Keywords: Rho-associated protein kinase inhibitor, Connective tissue growth factor, transforming growth factor-β, proliferative vitreoretinopathy
INTRODUCTION
Dysfunction and death of the retinal pigment epithelium (RPE) constitute the final common pathway in proliferative vitreoretinopathy (PVR) [1], as well as age-related macular degeneration (AMD) [2], retinitis pigmentosa [3] and Stargardt's macular dystrophy [4]. RPE cells, as a monolayer of cuboidal cells, rest on the Bruch's membrane and play an important role in maintaining photoreceptor functions in vivo [5]. PVR is one of the most important causes of the failure of rhegmatogenous retinal detachment surgery. The pathogenesis of PVR includes a fibrotic reaction of RPE cells caused by connective tissue growth factor (CTGF) and transforming growth factor (TGF-β) [6],[7]. Under the influence of CTGF and TGF-β, RPE cells undergo transformation to fibroblast-like cells, proliferate and produce extracellular matrix (ECM).

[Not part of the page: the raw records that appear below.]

/-- The expiry steps between transmissions: after the stop pair the session is complete, or waits out the rest of the
repeat period, or starts the next transmission at once; a repeat is a full packet or, with FAST_REPEATS, the leader pair
and the stop pair (41_ir_sequencer.md R153, R156 to R158). -/
def Obligations.ExpiryBetweenTransmissions : Prop :=
  ∀ r : Ire,
    (r.ses.state = .stop → r.ses.rem = 1#32 → r.ses.postDelay = 0#32 →
      expiry r = .ok { r with ses := { r.ses with rem := 0#32, state := .complete, busy := false } }) ∧
    (r.ses.state = .stop → r.ses.rem = 1#32 → r.ses.postDelay ≠ 0#32 →
      expiry r = .ok
        { r with ses := { r.ses with rem := 0#32, state := .complete }, post := ⟨true, r.ses.postDelay⟩ }) ∧
    (r.ses.state = .stop → 1 < r.ses.rem.toNat → r.ses.elapsed.toNat < r.ses.P.repeatTime.toNat →
      expiry r = .ok
        { r with
          ses := { r.ses with rem := r.ses.rem - 1#32, state := .spaceTrailer,
                              elapsed := BitVec.ofNat 64 r.ses.P.repeatTime.toNat }
          gen := ⟨true, false, BitVec.ofNat 32 (r.ses.P.repeatTime.toNat - r.ses.elapsed.toNat), 0#32,
                  BitVec.ofNat 32 (r.ses.P.repeatTime.toNat - r.ses.elapsed.toNat)⟩ }) ∧
    (r.ses.state = .stop → 1 < r.ses.rem.toNat → r.ses.P.repeatTime.toNat ≤ r.ses.elapsed.toNat →
      expiry r = expiry { r with ses := { r.ses with rem := r.ses.rem - 1#32, state := .spaceTrailer } }) ∧
    (r.ses.state = .spaceTrailer → r.ses.P.flags.getLsbD 0 = true →
      expiry r = .ok
        { r with
          ses := { r.ses with state := .markTrailer, n := 0#7,
                              elapsed := BitVec.ofNat 64 (r.ses.P.repeatHigh.toNat + r.ses.P.repeatLow.toNat) }
          gen := genLoad r.ses.P.repeatHigh r.ses.P.repeatLow }) ∧
    (r.ses.state = .spaceTrailer → r.ses.P.flags.getLsbD 0 = false →
      expiry r = .ok
        { r with
          ses := { r.ses with state := .start, n := 0#7,
                              elapsed := BitVec.ofNat 64 (r.ses.startMark.toNat + r.ses.P.startLow.toNat) }
          gen := genLoad r.ses.startMark r.ses.P.startLow }) ∧
    (r.ses.state = .markTrailer →
      expiry r = .ok (withState .stop (emit r.ses.P.zeroHigh r.ses.P.zeroLow r)))

/-- In a quiet delay with a silent host, `busy` is 1 at the present boundary and at every later one until the ticks left
have passed, and there it clears; the timer counts every tick, and the pin stays inactive throughout
(41_ir_sequencer.md R160, R161). -/
def Obligations.QuietDelayClearsBusy : Prop :=
  ∀ (s : State) (k : Nat), Inv s → s.halted = false → s.port = [] → s.inbox = [] → s.ire.post.active = true →
    k ≤ s.ire.post.left.toNat →
    ∃ u, core.run k s = .next u ∧ State.boundary u = s.boundary + k ∧ State.irEnv u = false ∧
      (State.ire u).ses.busy = decide (k < s.ire.post.left.toNat) ∧
      (State.ire u).post.left.toNat = s.ire.post.left.toNat - k

/-! ## FBR configuration, clear, cursor and readback -/

/-- FB_SETROTATE, FB_SETMIRROR, FB_SETCOLOUR and FB_SETFONT write their register on a running block and nothing else:
no byte of the buffer and not the cursor (42_fb_config.md R181, R182, R184, R185, 10_state.md R42). -/
def Obligations.SettersWriteOnlyTheirRegister : Prop :=
  ∀ s : State, s.halted = false →
    (∀ v, exec (.fbSetrotate v) s = .next { s with fbr := { s.fbr with rotation := v } }) ∧
    (∀ v, exec (.fbSetmirror v) s = .next { s with fbr := { s.fbr with mirror := v } }) ∧
    (∀ c, exec (.fbSetcolour c) s = .next { s with fbr := { s.fbr with colour := c } }) ∧
    (∀ f, exec (.fbSetfont f) s = .next { s with fbr := { s.fbr with fontRef := f } })

/-- FB_SETSCALE sets scale 1, 2 or 4 and nothing else; every other value faults with FB_BAD_ARGUMENT (42_fb_config.md
R180). -/
def Obligations.SetscaleLegalAndIllegal : Prop :=
  ∀ (s : State) (v : BitVec 8), s.halted = false →
    ((v.toNat = 1 ∨ v.toNat = 2 ∨ v.toNat = 4) →
      ∃ k : Scale, k.factor = v.toNat ∧ exec (.fbSetscale v) s = .next { s with fbr := { s.fbr with scale := k } }) ∧
    (¬ (v.toNat = 1 ∨ v.toNat = 2 ∨ v.toNat = 4) →
      exec (.fbSetscale v) s = .next (enterFault .fbBadArgument 0x10#8 s))

/-- FB_SETWRITEMODE sets the mode of codes 0 to 4 and nothing else; codes 5 to 7 fault with FB_BAD_ARGUMENT
(42_fb_config.md R183). -/
def Obligations.SetwritemodeLegalAndIllegal : Prop :=
  ∀ (s : State) (v : BitVec 3), s.halted = false →
    (v.toNat ≤ 4 →
      ∃ m : WriteMode, m.code = v ∧ exec (.fbSetwritemode v) s = .next { s with fbr := { s.fbr with writeMode := m } }) ∧
    (4 < v.toNat → exec (.fbSetwritemode v) s = .next (enterFault .fbBadArgument 0x13#8 s))

/-- FB_CLEAR writes every byte of the buffer, padding included, with the colour byte, and homes the cursor; nothing else
changes (42_fb_config.md R186, R187). -/
def Obligations.ClearFillsWholeBuffer : Prop :=
  ∀ (s : State) (c : Colour), s.halted = false →
    ∃ m, exec (.fbClear c) s = .next
        { s with fbr := { s.fbr with buf := m, cursorX := 0#16, cursorY := 0#16 } } ∧
      (∀ a, a < bufSize s.params → bufByte s.bufStamp m a = if c = .white then 0xFF#8 else 0x00#8) ∧
      ∀ a, bufSize s.params ≤ a → bufByte s.bufStamp m a = s.readByte a

/-- FB_MOVETO sets the cursor to the 16-bit coordinates of its POINT operand and changes nothing else (42_fb_config.md
R188). -/
def Obligations.MovetoSetsCursor : Prop :=
  ∀ (s : State) (w : Word), s.halted = false →
    exec (.fbMoveto (pointOfWord w)) s = .next
      { s with fbr := { s.fbr with cursorX := w.extractLsb' 0 16, cursorY := w.extractLsb' 16 16 } }

/-- FB_READB answers the stored byte, padding bits as stored, halted or not, and changes nothing else; an address at or
above BUF_SIZE faults with FB_BAD_ARGUMENT on a running block (42_fb_config.md R189, 60_exceptions.md R302). That the
faulting query returns no response word is the model's inference (log 14). -/
def Obligations.ReadbAnswersStoredByte : Prop :=
  ∀ (s : State) (a : Word),
    (a.toNat < bufSize s.params →
      exec (.fbReadb a) s = .next { s with outbox := s.outbox ++ [BitVec.ofNat 32 (s.readByte a.toNat).toNat] }) ∧
    (bufSize s.params ≤ a.toNat → s.halted = false →
      exec (.fbReadb a) s = .next (enterFault .fbBadArgument 0x20#8 s))

/-- FB_STATUS answers the word of 30_encoding.md R94, halted or not, and changes nothing else (42_fb_config.md
R190). -/
def Obligations.FbStatusAnswersWord : Prop :=
  ∀ s : State, ∃ w, exec .fbStatus s = .next { s with outbox := s.outbox ++ [w] } ∧
    w.extractLsb' 0 8 = s.fault.codeByte ∧ (w.extractLsb' 8 3).toNat = s.fbr.scale.factor ∧
    w.extractLsb' 11 2 = s.fbr.rotation.code ∧ w.extractLsb' 13 2 = s.fbr.mirror.code ∧
    w.extractLsb' 15 3 = s.fbr.writeMode.code ∧ w.extractLsb' 18 1 = s.fbr.colour.bit ∧
    w.extractLsb' 19 13 = 0#13

/-- FB_GETCURSOR, FB_GETFONT and FB_GETSIZE answer their words, halted or not, and change nothing else; for the
parameters the spec allows, the two halves of FB_GETSIZE's word are PHYS_W and PHYS_H (42_fb_config.md R191 to
R193). -/
def Obligations.CursorFontSizeAnswers : Prop :=
  ∀ s : State,
    (∃ w, exec .fbGetcursor s = .next { s with outbox := s.outbox ++ [w] } ∧
      w.extractLsb' 0 16 = s.fbr.cursorX ∧ w.extractLsb' 16 16 = s.fbr.cursorY) ∧
    (∃ w, exec .fbGetfont s = .next { s with outbox := s.outbox ++ [w] } ∧
      w.extractLsb' 0 16 = s.fbr.fontRef ∧ w.extractLsb' 16 16 = 0#16) ∧
    (∃ w, exec .fbGetsize s = .next { s with outbox := s.outbox ++ [w] } ∧
      (s.params.wf = true → (w.extractLsb' 0 16).toNat = s.params.physW ∧
        (w.extractLsb' 16 16).toNat = s.params.physH))

/-! ## The pixel pipeline -/

/-- 43_fb_pixel.md R211: the five formulas of COMBINE, and what each does to a painted bit; a bit outside the mask never
changes. -/
def Obligations.CombineFormulas : Prop :=
  ∀ (old M : Byte) (c : Colour),
    (combine .write old (colByte c) M = (old &&& ~~~M) ||| (colByte c &&& M)) ∧
    (combine .inverseWrite old (colByte c) M = (old &&& ~~~M) ||| (~~~(colByte c) &&& M)) ∧
    (combine .or old (colByte c) M = old ||| (colByte c &&& M)) ∧
    (combine .xor old (colByte c) M = old ^^^ (colByte c &&& M)) ∧
    (combine .inverseAnd old (colByte c) M = old &&& (~~~(colByte c) ||| ~~~M)) ∧
    ∀ i : Fin 8,
      (M.getLsbD i = false → ∀ mode, (combine mode old (colByte c) M).getLsbD i = old.getLsbD i) ∧
      (M.getLsbD i = true →
        (combine .write old (colByte c) M).getLsbD i = decide (c = .white) ∧
        (combine .inverseWrite old (colByte c) M).getLsbD i = decide (c = .black) ∧
        (combine .or old (colByte c) M).getLsbD i = (old.getLsbD i || decide (c = .white)) ∧
        (combine .xor old (colByte c) M).getLsbD i = (old.getLsbD i ^^ decide (c = .white)) ∧
        (combine .inverseAnd old (colByte c) M).getLsbD i = (old.getLsbD i && decide (c = .black)))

TGF-β is a key mediator in the development of various fibrogenous diseases such as PVR. TGF-β appears to be a key mediator of the development of PVR as it is a strong inducer of ECM protein synthesis and accumulation. Moreover, TGF-β can induce the transformation of RPE cells into fibroblast-like cells in vitro [1], [8].
Connective tissue growth factor (CTGF, CCN2), a member of the CCN family of proteins, is a 38-KDa cysteine-rich polypeptide that plays an essential role in the formation of blood vessels, bone, and connective tissue [9]. CTGF is the main downstream mediator of TGF-β induced activation of fibroblasts, and its specific action on fibrotic tissue makes it a better therapeutic target than TGF-β [10]. As an angiogenic inducer, CTGF is structurally associated with secreted matrix cellular proteins, and function in cell adhesion, migration, proliferation and ECM synthesis [10]. CTGF has been shown to be a profibrogenic factor that stimulates fibroblast proliferation, cell adhesion, and extracellular matrix production. The potential role of CTGF in pathological fibrosis has been established [11], and CTGF has been suggested to be an attractive therapeutic target in some fibrotic diseases [12]-[14]. It has been shown that CTGF is upregulated in RPE cells when exposed to injury or oxidative stress [15].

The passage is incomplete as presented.